[Opening Entries provided section]

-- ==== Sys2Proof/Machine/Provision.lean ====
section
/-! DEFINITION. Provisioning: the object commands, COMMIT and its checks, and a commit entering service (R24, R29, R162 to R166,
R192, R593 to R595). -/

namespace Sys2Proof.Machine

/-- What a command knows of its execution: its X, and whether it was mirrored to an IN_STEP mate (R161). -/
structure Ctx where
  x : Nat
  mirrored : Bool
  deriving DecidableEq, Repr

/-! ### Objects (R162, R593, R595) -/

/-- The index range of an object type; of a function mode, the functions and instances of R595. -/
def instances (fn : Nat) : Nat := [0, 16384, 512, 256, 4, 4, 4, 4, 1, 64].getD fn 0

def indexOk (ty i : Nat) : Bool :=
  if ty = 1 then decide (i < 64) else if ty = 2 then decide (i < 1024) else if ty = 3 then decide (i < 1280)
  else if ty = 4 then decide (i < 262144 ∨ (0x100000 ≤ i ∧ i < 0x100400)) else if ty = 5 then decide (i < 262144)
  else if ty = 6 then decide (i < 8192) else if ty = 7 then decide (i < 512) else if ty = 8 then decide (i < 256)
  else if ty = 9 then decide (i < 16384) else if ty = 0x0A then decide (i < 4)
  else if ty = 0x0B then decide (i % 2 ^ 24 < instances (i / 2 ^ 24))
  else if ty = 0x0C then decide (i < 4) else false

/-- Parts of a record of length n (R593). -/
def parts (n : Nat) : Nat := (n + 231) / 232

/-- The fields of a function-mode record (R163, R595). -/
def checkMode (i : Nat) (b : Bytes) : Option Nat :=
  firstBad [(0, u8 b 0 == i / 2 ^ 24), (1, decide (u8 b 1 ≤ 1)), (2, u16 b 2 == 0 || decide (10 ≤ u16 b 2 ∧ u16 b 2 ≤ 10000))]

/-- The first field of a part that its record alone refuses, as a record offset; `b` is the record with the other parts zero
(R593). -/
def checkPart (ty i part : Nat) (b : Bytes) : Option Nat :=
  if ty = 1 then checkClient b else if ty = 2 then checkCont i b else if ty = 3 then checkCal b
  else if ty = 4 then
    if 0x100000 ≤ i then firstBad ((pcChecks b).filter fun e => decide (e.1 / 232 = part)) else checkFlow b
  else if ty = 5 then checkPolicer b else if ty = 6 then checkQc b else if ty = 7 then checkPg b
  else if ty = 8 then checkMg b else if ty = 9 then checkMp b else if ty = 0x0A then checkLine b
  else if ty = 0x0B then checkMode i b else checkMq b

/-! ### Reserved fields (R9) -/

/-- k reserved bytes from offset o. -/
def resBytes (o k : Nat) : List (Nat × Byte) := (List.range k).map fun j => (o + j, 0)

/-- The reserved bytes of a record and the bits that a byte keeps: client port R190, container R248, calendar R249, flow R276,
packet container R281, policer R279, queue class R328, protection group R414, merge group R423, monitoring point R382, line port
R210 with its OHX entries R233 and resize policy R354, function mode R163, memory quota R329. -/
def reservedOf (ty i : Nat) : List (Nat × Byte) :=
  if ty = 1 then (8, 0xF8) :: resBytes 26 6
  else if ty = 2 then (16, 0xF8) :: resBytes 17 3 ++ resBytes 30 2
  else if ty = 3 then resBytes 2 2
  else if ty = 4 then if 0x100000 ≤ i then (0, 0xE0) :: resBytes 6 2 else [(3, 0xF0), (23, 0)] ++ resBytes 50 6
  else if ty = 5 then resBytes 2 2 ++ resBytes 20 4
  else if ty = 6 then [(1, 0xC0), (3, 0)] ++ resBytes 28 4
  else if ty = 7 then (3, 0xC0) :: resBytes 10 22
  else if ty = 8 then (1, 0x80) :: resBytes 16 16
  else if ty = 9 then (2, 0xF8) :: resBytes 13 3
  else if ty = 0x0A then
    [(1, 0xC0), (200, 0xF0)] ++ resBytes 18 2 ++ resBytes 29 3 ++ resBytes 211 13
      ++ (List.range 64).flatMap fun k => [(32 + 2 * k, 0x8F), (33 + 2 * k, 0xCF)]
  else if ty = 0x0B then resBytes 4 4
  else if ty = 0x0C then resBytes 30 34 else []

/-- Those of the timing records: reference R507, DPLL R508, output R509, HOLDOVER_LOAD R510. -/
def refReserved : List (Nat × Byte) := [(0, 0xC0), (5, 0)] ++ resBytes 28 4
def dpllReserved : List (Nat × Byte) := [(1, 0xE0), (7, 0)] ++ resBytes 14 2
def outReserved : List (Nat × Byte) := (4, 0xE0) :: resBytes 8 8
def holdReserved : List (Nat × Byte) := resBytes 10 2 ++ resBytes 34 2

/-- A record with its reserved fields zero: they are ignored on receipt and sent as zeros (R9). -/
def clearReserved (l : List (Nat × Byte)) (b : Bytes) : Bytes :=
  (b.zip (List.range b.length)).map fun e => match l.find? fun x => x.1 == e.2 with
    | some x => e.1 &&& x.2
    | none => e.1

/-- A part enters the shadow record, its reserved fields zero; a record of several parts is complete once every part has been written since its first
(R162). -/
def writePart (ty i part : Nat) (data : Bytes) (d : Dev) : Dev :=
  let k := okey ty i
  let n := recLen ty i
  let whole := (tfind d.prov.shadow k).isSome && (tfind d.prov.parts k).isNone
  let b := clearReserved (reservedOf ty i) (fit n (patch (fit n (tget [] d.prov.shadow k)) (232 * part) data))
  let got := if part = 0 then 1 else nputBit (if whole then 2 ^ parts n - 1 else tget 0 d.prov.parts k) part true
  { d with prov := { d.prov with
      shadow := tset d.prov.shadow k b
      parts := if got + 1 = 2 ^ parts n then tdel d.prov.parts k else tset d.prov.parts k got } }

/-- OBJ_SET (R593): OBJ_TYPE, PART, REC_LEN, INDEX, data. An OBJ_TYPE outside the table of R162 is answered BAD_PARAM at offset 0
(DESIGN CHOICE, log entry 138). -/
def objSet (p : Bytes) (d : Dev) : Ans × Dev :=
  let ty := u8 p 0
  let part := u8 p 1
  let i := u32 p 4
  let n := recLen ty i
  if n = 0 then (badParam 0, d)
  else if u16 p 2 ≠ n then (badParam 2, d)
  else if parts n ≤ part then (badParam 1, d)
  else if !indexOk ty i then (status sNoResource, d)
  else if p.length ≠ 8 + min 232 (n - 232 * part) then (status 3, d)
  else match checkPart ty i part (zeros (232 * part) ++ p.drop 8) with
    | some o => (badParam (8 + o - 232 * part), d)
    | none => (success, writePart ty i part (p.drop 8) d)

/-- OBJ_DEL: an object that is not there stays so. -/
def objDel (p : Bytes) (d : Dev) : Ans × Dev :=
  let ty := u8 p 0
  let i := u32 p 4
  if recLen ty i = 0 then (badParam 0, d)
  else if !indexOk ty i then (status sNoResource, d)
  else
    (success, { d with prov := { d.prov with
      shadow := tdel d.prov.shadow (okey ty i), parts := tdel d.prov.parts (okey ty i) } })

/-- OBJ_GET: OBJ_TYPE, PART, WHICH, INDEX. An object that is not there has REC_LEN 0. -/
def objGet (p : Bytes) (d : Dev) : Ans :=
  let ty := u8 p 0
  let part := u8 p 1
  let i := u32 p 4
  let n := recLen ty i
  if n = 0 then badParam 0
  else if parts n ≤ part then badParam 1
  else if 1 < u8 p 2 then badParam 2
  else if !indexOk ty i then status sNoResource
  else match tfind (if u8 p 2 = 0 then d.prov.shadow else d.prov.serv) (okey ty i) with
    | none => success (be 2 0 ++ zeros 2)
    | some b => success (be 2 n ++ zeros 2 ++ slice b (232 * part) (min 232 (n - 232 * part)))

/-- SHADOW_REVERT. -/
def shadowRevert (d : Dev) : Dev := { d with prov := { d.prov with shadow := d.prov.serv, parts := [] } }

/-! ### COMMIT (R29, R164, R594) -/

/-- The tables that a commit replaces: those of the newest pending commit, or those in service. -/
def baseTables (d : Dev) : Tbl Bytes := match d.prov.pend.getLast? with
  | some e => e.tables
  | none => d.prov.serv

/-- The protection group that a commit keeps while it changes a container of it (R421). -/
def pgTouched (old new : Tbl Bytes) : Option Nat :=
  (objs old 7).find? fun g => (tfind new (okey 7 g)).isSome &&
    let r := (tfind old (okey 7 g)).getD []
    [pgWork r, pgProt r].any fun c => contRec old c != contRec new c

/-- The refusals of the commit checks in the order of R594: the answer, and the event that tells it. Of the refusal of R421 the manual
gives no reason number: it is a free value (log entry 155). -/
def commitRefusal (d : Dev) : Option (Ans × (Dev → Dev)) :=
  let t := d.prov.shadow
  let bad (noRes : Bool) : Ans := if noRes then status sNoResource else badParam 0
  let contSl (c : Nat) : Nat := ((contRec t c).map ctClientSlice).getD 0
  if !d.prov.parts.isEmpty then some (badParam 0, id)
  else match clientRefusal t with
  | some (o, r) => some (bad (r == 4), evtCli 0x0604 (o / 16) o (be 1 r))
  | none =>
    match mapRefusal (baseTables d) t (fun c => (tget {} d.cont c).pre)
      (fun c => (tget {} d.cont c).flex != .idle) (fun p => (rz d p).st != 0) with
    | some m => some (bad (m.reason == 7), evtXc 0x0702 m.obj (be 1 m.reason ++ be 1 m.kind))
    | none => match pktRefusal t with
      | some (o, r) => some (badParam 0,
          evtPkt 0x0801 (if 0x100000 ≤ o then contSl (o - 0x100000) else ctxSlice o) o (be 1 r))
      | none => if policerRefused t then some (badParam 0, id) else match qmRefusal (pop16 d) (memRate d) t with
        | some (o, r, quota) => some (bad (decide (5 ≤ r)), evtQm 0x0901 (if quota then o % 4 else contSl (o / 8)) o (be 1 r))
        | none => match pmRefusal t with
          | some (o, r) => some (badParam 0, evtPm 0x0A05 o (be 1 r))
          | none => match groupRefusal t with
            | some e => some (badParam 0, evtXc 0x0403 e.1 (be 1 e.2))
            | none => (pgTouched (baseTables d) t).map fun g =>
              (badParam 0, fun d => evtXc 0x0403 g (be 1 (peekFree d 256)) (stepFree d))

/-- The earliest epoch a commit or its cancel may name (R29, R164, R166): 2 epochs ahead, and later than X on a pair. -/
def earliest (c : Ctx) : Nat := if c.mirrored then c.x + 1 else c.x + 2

[Closing Entries provided section]
[Opening Entries provided section]

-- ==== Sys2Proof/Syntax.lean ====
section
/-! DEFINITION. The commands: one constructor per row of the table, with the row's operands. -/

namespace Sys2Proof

[Closing Entries provided section]

■ **Required action**: Filter this listing and copy only the lines holding the word "protection".

■ **Reply to the exercise**:
packet container R281, policer R279, queue class R328, protection group R414, merge group R423, monitoring point R382, line port
/-- The protection group that a commit keeps while it changes a container of it (R421). -/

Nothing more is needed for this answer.